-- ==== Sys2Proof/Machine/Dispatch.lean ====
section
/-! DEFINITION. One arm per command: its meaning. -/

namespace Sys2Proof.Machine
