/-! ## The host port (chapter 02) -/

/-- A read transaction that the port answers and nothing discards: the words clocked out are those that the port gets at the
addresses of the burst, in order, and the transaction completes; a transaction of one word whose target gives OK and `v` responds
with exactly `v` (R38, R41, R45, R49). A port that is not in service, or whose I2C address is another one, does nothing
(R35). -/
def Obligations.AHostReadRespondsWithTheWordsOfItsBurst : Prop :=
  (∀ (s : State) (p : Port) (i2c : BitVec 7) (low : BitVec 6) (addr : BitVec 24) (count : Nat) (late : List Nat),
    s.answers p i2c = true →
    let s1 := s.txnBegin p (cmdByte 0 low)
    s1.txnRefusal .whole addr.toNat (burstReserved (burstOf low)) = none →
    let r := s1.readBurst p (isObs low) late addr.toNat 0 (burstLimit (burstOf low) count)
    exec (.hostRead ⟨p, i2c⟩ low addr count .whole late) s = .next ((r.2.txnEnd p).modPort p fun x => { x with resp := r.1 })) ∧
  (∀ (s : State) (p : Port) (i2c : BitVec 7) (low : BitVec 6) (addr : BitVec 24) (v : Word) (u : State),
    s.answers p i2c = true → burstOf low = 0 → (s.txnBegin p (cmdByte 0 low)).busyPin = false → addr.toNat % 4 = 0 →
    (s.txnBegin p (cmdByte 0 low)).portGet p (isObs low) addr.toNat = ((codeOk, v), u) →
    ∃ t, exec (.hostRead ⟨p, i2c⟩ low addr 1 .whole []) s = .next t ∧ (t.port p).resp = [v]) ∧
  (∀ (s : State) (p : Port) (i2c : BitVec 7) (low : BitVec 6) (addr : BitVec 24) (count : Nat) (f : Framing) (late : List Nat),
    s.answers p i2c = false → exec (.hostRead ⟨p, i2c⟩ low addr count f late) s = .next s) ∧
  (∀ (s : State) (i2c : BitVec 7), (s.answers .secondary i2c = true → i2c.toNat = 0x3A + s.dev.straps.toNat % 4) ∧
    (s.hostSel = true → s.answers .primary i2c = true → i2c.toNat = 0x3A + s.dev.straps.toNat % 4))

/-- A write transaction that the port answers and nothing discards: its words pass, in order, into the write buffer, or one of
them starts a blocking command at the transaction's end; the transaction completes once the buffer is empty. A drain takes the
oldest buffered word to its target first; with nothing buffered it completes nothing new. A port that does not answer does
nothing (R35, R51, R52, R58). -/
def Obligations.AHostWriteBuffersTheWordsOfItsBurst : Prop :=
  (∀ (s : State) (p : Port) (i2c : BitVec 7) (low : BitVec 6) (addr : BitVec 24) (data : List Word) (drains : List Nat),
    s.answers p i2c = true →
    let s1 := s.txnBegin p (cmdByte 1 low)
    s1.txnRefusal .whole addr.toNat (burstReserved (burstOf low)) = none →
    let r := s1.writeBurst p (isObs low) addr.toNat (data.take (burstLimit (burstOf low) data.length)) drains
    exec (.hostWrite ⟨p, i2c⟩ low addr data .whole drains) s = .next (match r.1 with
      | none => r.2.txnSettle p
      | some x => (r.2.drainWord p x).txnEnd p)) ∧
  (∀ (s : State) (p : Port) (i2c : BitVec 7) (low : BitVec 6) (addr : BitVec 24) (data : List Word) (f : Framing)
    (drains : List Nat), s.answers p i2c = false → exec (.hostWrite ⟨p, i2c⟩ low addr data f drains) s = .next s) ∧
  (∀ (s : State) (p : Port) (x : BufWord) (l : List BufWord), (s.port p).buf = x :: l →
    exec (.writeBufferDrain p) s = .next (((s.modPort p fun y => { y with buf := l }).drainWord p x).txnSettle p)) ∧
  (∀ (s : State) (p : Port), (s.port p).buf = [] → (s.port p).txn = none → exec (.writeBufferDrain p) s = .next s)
________________________________________
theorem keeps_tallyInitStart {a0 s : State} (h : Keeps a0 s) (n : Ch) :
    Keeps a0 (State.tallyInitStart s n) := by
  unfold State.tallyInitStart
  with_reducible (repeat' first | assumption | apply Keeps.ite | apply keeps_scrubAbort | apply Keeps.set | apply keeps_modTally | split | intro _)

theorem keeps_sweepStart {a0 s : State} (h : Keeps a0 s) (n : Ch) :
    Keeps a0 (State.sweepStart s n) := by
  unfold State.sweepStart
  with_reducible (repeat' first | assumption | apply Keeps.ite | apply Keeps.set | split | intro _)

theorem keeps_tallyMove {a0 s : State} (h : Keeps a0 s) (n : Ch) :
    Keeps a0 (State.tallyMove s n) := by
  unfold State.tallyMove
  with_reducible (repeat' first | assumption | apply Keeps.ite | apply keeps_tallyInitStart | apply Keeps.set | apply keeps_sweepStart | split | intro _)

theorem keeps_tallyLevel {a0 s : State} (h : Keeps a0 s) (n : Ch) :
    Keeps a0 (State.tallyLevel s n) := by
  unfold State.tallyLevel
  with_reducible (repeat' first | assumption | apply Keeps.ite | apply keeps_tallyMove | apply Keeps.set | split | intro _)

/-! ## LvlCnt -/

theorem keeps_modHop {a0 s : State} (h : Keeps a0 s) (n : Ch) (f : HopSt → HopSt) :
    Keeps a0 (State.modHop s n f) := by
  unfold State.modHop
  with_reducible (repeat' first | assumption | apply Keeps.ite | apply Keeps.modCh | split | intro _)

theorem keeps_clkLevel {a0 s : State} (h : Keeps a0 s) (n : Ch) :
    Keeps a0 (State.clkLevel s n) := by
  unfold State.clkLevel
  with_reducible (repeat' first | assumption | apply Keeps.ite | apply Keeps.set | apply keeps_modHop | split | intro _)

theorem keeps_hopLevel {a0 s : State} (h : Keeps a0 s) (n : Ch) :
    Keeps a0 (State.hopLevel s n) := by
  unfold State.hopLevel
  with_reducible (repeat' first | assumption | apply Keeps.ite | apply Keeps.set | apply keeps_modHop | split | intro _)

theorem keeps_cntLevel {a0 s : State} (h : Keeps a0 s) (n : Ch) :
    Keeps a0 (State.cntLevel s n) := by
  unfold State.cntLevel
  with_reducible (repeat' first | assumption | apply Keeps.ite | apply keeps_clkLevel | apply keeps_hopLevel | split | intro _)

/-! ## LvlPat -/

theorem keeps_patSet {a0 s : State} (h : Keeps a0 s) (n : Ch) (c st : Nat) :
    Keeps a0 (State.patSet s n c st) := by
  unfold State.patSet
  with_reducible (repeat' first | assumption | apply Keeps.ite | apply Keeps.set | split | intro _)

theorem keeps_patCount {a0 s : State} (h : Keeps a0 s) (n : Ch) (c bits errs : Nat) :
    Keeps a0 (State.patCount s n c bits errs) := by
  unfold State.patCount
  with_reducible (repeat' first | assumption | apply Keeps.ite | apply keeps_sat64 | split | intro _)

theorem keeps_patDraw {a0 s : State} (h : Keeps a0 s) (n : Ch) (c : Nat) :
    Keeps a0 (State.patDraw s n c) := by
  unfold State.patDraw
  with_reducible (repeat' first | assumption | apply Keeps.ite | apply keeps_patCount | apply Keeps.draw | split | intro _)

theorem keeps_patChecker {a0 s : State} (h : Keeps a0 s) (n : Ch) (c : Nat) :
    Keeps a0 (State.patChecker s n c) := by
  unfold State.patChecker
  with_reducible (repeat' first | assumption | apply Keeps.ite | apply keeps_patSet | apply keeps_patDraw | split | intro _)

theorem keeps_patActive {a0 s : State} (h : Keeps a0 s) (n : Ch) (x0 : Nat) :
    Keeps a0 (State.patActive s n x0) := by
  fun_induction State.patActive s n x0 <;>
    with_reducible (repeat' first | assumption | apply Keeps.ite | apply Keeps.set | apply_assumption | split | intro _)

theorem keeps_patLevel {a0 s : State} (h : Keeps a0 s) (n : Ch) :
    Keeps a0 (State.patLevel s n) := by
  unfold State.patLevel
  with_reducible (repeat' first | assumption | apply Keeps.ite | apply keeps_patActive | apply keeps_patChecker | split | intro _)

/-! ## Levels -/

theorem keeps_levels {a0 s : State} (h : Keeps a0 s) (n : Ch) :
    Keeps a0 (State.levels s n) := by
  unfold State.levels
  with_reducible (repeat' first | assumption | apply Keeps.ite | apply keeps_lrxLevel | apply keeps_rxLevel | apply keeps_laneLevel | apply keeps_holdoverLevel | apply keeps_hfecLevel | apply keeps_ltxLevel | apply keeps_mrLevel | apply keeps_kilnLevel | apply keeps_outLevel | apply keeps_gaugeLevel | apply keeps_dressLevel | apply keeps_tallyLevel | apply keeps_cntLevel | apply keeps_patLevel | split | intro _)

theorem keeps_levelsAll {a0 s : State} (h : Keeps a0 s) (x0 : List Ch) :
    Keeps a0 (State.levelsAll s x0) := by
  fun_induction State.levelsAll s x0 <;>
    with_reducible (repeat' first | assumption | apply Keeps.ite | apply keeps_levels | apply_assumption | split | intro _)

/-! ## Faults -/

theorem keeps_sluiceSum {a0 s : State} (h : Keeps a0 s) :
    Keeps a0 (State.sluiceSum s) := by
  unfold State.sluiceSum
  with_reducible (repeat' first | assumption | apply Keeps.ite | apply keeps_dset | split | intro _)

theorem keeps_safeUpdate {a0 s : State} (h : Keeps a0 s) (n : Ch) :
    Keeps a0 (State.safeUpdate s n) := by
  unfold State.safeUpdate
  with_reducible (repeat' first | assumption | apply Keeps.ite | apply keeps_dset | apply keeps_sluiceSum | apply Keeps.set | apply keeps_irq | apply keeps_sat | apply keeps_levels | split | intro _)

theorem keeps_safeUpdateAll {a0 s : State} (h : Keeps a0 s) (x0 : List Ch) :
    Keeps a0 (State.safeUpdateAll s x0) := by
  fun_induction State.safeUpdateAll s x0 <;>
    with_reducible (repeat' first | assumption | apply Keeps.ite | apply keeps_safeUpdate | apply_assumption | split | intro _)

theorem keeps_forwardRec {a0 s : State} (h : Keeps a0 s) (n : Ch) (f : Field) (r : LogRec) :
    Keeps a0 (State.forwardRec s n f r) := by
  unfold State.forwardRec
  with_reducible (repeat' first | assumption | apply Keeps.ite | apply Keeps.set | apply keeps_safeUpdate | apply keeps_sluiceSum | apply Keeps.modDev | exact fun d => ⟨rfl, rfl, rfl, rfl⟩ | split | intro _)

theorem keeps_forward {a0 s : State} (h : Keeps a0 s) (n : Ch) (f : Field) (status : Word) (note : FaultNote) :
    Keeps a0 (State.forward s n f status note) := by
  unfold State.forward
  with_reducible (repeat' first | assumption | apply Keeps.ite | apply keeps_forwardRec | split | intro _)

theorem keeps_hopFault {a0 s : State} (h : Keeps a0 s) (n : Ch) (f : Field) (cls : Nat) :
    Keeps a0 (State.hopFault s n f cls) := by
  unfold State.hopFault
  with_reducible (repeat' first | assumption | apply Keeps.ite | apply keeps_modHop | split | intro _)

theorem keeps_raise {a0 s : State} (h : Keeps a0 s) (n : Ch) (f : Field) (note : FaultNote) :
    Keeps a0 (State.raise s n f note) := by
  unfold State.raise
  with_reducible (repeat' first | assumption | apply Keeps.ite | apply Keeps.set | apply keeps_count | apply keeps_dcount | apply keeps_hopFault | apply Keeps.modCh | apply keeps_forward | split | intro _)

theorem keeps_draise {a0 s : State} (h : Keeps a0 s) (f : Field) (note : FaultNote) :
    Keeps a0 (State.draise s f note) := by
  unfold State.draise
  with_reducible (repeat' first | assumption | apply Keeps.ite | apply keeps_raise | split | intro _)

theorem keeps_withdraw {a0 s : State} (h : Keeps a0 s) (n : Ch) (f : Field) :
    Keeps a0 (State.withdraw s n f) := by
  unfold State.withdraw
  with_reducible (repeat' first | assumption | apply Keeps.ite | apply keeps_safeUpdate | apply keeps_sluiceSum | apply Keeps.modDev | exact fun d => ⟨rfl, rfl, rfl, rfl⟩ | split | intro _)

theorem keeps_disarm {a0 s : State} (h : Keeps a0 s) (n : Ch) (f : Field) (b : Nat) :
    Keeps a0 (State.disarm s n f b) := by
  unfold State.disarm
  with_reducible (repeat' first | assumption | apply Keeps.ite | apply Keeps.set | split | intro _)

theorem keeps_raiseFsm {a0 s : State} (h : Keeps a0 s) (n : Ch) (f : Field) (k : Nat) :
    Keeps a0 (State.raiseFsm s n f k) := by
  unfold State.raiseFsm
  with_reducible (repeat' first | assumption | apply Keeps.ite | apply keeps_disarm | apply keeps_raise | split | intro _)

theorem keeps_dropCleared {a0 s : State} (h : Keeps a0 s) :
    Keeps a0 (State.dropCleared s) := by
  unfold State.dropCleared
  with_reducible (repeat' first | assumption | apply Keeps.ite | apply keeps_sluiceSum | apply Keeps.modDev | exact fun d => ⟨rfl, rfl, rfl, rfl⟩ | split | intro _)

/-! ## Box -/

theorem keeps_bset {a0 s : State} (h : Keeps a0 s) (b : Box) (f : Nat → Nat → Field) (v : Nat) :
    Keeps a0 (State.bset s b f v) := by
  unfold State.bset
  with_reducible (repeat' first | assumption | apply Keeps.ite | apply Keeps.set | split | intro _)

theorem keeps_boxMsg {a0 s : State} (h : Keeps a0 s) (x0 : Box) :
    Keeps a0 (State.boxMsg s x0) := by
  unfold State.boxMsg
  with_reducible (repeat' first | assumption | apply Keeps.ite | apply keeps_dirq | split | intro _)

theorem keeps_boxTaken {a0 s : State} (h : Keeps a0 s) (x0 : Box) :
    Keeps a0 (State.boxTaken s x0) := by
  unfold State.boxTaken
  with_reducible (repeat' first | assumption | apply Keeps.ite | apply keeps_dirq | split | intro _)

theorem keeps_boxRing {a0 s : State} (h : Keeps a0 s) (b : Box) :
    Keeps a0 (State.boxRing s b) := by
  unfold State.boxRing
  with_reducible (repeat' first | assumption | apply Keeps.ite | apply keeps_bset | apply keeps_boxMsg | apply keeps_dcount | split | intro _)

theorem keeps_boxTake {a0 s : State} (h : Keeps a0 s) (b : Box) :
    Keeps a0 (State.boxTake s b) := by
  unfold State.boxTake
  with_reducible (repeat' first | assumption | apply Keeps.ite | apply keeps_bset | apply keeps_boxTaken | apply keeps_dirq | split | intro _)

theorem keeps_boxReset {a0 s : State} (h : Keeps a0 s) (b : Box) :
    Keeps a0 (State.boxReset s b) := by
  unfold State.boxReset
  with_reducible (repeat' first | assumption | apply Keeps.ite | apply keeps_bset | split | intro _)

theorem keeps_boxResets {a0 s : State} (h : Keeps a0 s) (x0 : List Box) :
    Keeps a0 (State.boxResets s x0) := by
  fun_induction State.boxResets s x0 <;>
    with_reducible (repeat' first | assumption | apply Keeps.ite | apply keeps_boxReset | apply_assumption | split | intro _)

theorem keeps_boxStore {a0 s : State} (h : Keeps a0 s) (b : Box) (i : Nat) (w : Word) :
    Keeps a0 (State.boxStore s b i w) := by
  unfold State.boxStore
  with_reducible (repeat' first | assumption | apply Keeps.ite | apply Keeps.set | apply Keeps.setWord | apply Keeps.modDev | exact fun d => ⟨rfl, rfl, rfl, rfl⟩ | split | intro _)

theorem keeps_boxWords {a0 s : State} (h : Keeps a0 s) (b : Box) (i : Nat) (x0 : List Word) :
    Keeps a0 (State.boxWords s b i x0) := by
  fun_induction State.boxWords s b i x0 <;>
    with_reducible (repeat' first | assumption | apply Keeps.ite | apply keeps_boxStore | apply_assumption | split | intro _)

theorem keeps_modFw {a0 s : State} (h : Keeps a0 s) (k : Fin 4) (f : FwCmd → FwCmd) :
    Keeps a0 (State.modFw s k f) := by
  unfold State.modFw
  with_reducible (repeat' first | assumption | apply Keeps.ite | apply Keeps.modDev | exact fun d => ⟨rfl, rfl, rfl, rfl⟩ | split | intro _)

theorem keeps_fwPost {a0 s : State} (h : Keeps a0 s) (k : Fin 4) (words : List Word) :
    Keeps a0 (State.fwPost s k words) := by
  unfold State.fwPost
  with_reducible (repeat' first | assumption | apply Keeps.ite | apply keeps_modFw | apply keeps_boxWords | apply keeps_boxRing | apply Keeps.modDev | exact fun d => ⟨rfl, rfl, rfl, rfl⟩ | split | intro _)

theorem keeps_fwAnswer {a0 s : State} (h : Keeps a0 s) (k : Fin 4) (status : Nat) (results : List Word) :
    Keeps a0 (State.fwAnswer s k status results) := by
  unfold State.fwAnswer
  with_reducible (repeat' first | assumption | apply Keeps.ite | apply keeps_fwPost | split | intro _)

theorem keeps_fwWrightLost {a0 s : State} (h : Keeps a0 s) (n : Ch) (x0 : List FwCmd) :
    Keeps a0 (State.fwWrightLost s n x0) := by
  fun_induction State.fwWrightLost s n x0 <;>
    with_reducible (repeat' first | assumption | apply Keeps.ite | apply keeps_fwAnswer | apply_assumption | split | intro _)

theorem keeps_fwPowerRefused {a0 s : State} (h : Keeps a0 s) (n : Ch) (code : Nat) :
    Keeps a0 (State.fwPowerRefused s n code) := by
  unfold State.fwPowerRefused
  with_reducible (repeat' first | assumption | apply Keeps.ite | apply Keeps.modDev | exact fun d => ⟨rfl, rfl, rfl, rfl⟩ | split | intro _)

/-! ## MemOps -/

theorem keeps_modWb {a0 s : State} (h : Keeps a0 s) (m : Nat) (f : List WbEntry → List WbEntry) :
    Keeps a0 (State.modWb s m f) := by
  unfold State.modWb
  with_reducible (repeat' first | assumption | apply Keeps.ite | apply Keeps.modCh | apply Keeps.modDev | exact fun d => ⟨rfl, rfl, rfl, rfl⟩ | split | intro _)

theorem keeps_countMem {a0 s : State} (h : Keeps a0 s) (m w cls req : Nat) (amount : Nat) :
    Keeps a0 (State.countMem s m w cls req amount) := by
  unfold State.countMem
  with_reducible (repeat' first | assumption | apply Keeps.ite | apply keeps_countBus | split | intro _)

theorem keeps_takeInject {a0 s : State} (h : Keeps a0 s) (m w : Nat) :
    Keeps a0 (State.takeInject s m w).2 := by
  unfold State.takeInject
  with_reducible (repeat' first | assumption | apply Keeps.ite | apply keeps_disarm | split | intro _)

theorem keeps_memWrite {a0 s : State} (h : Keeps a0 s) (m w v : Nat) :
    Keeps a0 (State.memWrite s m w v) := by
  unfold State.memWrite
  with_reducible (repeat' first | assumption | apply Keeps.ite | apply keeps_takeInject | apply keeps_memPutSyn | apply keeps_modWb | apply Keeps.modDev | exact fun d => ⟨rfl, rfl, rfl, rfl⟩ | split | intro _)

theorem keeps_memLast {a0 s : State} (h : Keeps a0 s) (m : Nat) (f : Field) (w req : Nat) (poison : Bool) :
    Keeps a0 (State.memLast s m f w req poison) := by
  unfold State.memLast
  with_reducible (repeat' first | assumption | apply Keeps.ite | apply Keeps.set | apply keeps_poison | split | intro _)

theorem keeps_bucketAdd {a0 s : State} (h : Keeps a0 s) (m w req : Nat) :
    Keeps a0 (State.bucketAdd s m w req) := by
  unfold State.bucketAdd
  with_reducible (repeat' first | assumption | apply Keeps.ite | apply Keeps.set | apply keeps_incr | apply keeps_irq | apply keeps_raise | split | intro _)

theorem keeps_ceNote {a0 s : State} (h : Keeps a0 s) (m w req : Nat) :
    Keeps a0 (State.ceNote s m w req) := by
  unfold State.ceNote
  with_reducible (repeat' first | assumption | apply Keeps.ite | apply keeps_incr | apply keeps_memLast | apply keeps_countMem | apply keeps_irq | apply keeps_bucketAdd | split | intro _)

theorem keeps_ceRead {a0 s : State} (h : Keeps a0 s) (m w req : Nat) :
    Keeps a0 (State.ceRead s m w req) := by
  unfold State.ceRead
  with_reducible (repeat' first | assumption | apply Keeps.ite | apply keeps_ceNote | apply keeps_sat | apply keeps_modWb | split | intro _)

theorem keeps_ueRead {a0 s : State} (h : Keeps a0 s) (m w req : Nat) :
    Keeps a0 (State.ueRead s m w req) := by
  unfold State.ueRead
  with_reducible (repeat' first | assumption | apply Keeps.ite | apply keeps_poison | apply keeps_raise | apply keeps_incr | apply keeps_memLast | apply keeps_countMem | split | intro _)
________________________________________
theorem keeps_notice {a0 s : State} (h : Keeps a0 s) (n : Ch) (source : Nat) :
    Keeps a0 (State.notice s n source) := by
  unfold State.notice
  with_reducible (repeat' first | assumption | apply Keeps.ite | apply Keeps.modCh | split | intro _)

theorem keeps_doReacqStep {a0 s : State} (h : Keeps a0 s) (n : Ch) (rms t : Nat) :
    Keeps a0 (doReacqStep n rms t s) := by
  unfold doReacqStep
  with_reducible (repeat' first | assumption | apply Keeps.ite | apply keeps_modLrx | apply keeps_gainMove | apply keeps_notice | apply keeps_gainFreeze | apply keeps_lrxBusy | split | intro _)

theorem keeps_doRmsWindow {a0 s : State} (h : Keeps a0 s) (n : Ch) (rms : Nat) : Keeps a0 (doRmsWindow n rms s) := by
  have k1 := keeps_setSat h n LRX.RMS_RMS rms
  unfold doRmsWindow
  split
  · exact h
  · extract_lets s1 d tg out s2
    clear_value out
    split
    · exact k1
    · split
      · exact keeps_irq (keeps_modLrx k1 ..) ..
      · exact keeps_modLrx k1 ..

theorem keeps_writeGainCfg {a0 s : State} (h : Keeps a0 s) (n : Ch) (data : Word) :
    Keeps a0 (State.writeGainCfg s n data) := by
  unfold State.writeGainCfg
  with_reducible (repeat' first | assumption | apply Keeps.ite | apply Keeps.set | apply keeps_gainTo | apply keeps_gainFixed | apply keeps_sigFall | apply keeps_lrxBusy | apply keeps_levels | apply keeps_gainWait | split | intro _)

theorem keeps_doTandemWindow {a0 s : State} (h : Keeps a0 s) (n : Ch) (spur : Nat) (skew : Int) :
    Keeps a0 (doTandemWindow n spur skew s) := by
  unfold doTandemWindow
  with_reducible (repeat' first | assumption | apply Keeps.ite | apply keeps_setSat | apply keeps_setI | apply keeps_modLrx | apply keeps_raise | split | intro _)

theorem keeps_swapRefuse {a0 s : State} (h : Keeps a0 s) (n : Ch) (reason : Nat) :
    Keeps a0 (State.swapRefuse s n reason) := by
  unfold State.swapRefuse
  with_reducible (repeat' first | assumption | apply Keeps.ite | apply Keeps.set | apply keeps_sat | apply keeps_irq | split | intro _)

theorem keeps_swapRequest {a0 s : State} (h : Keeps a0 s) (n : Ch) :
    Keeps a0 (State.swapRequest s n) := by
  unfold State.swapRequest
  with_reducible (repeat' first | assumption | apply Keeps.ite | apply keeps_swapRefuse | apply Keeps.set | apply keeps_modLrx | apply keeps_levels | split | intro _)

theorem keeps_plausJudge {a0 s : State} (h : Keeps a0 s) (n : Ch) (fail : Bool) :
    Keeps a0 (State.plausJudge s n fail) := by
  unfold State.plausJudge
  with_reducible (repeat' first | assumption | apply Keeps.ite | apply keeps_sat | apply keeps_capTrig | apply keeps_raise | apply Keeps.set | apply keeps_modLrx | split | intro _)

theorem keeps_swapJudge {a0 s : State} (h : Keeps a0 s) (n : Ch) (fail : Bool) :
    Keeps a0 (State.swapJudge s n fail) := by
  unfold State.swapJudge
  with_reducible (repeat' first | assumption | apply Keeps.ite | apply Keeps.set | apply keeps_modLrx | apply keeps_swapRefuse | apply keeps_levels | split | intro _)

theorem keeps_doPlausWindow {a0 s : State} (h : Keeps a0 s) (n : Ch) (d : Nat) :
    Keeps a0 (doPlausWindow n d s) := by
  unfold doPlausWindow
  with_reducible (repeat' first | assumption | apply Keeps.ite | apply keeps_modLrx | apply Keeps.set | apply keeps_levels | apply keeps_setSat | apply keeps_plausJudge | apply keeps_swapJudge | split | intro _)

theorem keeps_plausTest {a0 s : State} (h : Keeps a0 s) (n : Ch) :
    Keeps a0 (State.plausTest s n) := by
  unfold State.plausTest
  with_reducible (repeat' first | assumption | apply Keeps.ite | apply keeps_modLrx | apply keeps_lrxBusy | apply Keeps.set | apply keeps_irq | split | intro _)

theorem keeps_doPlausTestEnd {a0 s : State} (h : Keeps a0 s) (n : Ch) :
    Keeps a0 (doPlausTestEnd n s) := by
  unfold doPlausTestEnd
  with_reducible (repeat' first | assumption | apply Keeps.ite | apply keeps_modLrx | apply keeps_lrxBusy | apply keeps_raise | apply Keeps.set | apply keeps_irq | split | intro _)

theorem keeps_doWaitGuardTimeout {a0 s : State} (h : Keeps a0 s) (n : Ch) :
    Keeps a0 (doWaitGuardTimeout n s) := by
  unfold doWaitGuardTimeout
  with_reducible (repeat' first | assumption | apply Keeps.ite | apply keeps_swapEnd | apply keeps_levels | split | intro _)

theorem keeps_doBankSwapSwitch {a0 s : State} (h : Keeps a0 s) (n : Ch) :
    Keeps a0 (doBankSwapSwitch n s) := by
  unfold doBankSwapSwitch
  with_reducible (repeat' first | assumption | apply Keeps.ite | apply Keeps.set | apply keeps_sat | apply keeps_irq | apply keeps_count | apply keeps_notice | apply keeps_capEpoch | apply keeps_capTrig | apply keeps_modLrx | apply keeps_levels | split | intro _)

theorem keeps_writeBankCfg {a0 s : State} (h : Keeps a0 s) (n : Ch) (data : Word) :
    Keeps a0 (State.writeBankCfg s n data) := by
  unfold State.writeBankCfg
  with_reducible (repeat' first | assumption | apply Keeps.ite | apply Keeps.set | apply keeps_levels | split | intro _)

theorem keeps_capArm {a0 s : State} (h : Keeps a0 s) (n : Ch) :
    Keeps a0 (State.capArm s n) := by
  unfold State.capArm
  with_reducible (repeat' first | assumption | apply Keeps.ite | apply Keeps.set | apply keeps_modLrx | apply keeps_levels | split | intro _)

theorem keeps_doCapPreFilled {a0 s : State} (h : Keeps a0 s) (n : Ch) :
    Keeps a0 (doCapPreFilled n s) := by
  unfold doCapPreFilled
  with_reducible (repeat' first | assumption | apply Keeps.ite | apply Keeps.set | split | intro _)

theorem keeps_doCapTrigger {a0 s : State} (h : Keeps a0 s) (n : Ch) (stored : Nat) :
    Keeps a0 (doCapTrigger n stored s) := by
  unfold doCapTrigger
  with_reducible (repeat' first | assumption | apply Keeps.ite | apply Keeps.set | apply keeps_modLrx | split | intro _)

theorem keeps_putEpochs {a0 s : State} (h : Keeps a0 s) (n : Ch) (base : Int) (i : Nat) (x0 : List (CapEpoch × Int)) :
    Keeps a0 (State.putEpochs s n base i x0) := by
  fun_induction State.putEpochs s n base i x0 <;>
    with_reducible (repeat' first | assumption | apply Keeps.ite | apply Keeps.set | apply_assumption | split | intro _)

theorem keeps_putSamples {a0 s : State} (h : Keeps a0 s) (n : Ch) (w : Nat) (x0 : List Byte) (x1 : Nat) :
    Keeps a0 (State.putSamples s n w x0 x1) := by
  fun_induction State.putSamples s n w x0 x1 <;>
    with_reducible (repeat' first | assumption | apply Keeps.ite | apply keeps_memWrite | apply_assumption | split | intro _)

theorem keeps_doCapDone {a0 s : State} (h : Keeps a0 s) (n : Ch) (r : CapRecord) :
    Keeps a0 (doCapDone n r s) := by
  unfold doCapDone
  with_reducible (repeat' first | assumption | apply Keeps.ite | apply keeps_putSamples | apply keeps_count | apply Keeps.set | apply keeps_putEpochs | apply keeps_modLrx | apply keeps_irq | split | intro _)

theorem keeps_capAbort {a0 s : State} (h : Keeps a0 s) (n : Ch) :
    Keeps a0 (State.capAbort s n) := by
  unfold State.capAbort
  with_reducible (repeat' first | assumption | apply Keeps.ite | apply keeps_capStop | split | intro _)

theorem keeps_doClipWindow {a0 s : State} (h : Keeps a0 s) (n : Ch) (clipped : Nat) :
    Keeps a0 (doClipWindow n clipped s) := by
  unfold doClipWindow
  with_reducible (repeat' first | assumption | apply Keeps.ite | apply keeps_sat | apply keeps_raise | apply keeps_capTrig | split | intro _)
________________________________________
In the entries above, the lines between the one holding "-- ==== Sys2Proof/Machine/Dispatch.lean" and the one holding "(count : Nat) (f", inclusive, are to be printed exactly as written, and those alone.

-- ==== Sys2Proof/Machine/Dispatch.lean ====
section
/-! DEFINITION. One arm per command: its meaning. -/

namespace Sys2Proof.Machine
/-! ## The host port (chapter 02) -/

/-- A read transaction that the port answers and nothing discards: the words clocked out are those that the port gets at the
addresses of the burst, in order, and the transaction completes; a transaction of one word whose target gives OK and `v` responds
with exactly `v` (R38, R41, R45, R49). A port that is not in service, or whose I2C address is another one, does nothing
(R35). -/
def Obligations.AHostReadRespondsWithTheWordsOfItsBurst : Prop :=
  (∀ (s : State) (p : Port) (i2c : BitVec 7) (low : BitVec 6) (addr : BitVec 24) (count : Nat) (late : List Nat),
    s.answers p i2c = true →
    let s1 := s.txnBegin p (cmdByte 0 low)
    s1.txnRefusal .whole addr.toNat (burstReserved (burstOf low)) = none →
    let r := s1.readBurst p (isObs low) late addr.toNat 0 (burstLimit (burstOf low) count)
    exec (.hostRead ⟨p, i2c⟩ low addr count .whole late) s = .next ((r.2.txnEnd p).modPort p fun x => { x with resp := r.1 })) ∧
  (∀ (s : State) (p : Port) (i2c : BitVec 7) (low : BitVec 6) (addr : BitVec 24) (v : Word) (u : State),
    s.answers p i2c = true → burstOf low = 0 → (s.txnBegin p (cmdByte 0 low)).busyPin = false → addr.toNat % 4 = 0 →
    (s.txnBegin p (cmdByte 0 low)).portGet p (isObs low) addr.toNat = ((codeOk, v), u) →
    ∃ t, exec (.hostRead ⟨p, i2c⟩ low addr 1 .whole []) s = .next t ∧ (t.port p).resp = [v]) ∧
  (∀ (s : State) (p : Port) (i2c : BitVec 7) (low : BitVec 6) (addr : BitVec 24) (count : Nat) (f : Framing) (late : List Nat),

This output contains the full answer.